** Material provided follows **

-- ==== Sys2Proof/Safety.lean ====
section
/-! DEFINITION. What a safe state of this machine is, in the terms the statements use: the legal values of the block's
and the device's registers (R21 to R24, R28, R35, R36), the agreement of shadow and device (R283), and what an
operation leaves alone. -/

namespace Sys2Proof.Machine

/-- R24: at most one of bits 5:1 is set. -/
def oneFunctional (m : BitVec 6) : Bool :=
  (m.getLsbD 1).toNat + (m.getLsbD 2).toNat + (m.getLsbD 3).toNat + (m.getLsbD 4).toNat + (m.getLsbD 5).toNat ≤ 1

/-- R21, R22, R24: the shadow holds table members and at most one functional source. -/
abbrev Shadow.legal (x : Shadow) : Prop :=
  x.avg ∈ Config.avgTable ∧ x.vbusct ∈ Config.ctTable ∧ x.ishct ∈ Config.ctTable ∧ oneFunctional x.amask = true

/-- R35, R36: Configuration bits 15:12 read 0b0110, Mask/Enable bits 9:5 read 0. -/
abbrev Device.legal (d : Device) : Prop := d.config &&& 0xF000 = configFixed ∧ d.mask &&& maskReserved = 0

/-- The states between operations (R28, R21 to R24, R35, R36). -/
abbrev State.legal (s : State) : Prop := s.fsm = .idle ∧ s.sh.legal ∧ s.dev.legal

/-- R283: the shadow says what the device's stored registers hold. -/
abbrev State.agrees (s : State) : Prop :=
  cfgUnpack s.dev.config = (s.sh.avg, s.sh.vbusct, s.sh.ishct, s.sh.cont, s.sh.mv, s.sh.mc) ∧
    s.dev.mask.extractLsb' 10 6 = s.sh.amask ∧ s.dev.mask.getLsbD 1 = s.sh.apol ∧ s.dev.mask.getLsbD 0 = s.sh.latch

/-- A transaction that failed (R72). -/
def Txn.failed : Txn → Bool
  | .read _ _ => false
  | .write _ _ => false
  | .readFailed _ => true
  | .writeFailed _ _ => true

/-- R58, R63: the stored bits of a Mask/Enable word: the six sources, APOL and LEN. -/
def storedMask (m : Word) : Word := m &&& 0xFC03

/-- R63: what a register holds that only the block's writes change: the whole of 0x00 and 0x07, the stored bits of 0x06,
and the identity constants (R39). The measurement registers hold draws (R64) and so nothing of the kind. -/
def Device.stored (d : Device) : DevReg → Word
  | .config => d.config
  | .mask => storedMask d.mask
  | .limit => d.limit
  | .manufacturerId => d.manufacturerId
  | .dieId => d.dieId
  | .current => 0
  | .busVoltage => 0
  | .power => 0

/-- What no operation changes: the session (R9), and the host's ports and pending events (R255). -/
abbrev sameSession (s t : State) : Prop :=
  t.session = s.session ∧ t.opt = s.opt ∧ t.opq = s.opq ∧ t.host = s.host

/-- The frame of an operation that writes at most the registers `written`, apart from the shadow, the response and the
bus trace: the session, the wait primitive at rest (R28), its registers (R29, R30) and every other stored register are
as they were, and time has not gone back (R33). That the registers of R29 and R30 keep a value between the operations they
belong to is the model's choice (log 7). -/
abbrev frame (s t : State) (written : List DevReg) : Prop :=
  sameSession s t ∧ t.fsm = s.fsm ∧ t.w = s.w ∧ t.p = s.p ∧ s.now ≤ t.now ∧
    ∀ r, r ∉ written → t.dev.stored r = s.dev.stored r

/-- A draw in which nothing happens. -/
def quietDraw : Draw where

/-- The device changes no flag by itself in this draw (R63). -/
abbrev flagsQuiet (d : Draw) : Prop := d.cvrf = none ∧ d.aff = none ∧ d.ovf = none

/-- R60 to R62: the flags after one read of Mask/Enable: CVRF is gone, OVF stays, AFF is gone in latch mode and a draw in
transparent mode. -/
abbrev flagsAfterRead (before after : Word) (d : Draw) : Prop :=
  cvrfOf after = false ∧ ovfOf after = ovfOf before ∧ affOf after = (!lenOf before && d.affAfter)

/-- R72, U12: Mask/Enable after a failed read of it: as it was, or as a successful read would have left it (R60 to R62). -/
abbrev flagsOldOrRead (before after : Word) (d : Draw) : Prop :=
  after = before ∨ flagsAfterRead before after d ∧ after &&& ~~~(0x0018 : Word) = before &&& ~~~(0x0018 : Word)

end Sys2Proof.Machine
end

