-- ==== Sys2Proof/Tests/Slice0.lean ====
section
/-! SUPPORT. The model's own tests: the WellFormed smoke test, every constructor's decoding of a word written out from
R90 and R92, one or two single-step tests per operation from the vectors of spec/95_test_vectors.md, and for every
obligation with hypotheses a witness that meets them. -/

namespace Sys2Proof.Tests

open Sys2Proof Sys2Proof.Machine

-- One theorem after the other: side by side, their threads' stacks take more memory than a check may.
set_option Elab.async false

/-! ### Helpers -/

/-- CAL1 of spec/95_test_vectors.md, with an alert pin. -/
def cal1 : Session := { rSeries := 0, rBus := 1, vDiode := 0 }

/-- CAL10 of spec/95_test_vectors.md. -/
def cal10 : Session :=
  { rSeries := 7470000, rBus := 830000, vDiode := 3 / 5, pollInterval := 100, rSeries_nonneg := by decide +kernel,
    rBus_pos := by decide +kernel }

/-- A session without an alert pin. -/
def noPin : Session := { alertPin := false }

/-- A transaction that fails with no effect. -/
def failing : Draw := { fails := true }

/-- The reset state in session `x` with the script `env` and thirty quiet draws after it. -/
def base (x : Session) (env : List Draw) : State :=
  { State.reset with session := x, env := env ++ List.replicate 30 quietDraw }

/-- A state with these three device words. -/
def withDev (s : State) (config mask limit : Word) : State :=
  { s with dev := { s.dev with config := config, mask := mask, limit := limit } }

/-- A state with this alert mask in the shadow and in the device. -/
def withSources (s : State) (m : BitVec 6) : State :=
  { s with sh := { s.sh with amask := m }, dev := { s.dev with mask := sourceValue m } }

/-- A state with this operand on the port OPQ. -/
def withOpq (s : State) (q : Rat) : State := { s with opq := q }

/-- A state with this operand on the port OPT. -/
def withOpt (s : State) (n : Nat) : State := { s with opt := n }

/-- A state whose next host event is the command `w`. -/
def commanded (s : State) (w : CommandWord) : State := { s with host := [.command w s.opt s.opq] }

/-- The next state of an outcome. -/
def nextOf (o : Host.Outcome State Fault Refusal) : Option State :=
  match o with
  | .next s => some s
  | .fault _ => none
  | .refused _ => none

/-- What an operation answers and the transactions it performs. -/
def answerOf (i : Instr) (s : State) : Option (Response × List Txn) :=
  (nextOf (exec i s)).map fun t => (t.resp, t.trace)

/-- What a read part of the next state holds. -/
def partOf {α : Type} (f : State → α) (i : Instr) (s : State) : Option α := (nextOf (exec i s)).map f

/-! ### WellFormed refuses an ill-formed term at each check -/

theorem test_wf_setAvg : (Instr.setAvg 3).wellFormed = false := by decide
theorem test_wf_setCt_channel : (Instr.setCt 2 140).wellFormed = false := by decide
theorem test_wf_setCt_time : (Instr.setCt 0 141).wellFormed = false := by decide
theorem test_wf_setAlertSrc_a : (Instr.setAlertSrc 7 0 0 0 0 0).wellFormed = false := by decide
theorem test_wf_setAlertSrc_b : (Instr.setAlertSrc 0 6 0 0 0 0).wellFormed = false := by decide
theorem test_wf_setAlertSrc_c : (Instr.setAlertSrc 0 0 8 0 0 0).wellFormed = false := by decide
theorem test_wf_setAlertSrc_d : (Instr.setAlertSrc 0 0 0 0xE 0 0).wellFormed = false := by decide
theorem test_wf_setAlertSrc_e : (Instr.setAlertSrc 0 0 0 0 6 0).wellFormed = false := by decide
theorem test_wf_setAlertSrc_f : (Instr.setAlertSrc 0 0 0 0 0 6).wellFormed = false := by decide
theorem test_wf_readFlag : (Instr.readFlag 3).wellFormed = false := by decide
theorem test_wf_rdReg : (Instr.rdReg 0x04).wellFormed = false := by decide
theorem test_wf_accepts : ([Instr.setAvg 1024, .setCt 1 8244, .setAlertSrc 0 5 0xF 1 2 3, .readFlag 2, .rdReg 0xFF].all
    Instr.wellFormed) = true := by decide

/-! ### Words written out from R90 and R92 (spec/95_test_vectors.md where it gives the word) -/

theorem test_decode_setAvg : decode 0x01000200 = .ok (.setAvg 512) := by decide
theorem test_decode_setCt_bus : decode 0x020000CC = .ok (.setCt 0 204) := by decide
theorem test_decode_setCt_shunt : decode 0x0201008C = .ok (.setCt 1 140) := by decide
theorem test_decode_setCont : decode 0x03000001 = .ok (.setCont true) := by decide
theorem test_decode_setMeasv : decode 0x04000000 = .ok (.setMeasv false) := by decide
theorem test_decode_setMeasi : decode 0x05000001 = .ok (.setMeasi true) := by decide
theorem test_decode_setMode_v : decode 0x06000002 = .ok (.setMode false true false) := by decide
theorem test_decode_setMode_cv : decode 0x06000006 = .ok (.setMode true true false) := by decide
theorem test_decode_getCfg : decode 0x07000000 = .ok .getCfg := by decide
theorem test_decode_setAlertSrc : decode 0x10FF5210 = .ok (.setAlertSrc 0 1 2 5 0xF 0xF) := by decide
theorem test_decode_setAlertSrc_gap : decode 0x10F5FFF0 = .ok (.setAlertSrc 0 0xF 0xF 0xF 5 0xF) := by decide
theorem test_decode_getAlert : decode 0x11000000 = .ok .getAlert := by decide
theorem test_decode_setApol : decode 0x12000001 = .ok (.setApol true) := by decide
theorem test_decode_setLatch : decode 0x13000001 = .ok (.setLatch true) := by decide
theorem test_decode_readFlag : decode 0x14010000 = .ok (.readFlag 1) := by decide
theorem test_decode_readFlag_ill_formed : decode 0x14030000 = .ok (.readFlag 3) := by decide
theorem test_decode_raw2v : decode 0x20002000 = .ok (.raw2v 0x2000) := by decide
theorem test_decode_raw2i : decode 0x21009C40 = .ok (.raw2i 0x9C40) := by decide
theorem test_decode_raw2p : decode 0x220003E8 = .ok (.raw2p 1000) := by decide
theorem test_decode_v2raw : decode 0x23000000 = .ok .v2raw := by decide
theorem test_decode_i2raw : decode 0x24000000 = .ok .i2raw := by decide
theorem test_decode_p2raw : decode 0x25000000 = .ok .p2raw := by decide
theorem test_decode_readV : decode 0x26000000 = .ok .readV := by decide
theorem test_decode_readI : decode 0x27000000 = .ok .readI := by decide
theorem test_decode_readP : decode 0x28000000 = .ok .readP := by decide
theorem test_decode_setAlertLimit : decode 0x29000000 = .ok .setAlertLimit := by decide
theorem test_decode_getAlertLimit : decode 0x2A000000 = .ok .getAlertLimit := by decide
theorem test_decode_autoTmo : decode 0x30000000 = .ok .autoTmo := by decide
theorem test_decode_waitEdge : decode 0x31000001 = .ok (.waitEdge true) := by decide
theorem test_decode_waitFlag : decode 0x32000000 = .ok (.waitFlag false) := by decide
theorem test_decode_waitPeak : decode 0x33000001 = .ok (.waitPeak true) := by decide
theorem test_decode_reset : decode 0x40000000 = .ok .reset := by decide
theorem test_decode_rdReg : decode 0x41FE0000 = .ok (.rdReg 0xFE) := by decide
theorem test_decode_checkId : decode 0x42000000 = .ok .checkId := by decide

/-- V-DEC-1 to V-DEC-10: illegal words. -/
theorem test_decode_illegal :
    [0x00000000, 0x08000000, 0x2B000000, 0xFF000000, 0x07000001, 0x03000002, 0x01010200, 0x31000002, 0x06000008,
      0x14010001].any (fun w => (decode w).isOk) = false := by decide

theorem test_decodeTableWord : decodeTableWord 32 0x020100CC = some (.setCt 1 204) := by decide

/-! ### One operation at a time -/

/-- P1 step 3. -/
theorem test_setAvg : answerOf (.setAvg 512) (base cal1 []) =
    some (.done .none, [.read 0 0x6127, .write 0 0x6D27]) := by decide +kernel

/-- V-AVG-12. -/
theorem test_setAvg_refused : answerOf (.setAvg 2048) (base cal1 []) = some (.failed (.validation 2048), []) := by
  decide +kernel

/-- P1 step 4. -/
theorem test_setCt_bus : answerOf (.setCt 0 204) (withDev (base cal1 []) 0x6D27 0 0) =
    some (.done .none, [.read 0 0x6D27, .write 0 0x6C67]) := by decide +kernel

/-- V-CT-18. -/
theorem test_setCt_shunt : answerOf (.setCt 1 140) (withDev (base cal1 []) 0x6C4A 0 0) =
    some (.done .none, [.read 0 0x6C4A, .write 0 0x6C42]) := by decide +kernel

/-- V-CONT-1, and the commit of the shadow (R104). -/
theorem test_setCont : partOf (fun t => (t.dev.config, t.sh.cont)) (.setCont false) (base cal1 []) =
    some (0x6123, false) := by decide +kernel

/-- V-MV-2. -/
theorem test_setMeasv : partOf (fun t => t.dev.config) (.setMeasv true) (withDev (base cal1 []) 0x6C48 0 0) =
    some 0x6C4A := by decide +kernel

** End of Material provided **
** Material provided follows **

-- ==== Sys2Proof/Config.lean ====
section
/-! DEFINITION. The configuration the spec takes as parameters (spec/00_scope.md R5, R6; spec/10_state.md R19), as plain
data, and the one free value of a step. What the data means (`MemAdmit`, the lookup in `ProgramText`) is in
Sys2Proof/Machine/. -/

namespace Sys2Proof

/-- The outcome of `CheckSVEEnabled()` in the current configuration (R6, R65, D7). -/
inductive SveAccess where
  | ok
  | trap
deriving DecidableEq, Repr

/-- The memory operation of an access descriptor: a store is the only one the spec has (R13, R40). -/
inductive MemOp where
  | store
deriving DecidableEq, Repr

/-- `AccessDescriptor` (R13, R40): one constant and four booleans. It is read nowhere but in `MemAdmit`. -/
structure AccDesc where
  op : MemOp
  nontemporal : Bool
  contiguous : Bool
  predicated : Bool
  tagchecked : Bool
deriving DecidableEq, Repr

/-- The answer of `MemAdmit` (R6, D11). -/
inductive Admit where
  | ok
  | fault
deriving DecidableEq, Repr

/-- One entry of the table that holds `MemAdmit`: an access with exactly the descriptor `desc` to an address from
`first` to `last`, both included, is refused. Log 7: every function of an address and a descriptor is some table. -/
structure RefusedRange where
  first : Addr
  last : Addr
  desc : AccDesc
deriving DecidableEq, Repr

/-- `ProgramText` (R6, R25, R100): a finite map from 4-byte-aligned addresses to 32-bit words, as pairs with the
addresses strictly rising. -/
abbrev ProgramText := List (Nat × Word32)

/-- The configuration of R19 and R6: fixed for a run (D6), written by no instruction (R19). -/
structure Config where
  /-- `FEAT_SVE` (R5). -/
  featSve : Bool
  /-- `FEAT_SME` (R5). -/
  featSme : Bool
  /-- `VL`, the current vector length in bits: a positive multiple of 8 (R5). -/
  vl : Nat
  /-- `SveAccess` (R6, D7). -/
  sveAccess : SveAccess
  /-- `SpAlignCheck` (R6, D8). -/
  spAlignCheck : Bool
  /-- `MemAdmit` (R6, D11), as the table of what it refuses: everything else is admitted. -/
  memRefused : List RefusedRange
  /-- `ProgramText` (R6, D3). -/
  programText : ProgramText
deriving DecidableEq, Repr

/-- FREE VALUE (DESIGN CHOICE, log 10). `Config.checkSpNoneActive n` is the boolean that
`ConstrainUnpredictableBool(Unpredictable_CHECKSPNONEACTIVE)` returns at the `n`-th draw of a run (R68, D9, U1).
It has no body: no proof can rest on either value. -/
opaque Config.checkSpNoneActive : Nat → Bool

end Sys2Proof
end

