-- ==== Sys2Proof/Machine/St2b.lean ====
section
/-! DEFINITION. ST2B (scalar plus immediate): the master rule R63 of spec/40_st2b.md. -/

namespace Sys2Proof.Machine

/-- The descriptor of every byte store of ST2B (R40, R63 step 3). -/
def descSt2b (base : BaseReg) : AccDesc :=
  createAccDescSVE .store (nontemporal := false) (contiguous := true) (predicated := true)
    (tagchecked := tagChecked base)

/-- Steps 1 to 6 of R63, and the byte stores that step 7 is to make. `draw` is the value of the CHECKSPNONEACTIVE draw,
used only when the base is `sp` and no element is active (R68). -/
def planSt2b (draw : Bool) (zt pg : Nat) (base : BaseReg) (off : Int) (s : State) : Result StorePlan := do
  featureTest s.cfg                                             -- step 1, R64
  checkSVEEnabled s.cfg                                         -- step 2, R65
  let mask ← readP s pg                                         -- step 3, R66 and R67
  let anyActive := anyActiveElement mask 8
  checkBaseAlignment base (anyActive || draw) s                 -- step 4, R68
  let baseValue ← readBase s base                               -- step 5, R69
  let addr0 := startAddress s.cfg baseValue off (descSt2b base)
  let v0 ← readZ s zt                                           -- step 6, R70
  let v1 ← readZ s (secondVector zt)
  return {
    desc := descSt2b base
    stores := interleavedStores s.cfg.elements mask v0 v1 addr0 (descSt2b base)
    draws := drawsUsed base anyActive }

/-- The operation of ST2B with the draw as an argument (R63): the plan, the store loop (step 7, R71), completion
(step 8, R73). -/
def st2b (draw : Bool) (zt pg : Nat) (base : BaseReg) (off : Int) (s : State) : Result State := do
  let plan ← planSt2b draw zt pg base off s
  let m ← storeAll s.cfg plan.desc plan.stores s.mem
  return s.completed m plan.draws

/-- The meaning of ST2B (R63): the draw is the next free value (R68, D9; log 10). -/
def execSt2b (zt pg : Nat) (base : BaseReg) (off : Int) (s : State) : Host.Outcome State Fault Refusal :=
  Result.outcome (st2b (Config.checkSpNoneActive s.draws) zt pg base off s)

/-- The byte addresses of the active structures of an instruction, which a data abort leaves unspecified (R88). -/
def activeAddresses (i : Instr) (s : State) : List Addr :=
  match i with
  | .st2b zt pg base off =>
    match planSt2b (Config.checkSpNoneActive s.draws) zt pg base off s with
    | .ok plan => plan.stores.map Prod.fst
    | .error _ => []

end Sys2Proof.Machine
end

** End of Material provided **

*Action item*
Scan the entries above for the line containing "-- ==== Sys2Proof/Safety.lean", and copy it and all lines after it exactly, down to and including the line containing "functional source. -/".

*Problem solution*
-- ==== Sys2Proof/Safety.lean ====
section
/-! DEFINITION. What a safe state of this machine is, in the terms the statements use: the legal values of the block's
and the device's registers (R21 to R24, R28, R35, R36), the agreement of shadow and device (R283), and what an
operation leaves alone. -/

namespace Sys2Proof.Machine

/-- R24: at most one of bits 5:1 is set. -/
def oneFunctional (m : BitVec 6) : Bool :=
  (m.getLsbD 1).toNat + (m.getLsbD 2).toNat + (m.getLsbD 3).toNat + (m.getLsbD 4).toNat + (m.getLsbD 5).toNat ≤ 1

/-- R21, R22, R24: the shadow holds table members and at most one functional source. -/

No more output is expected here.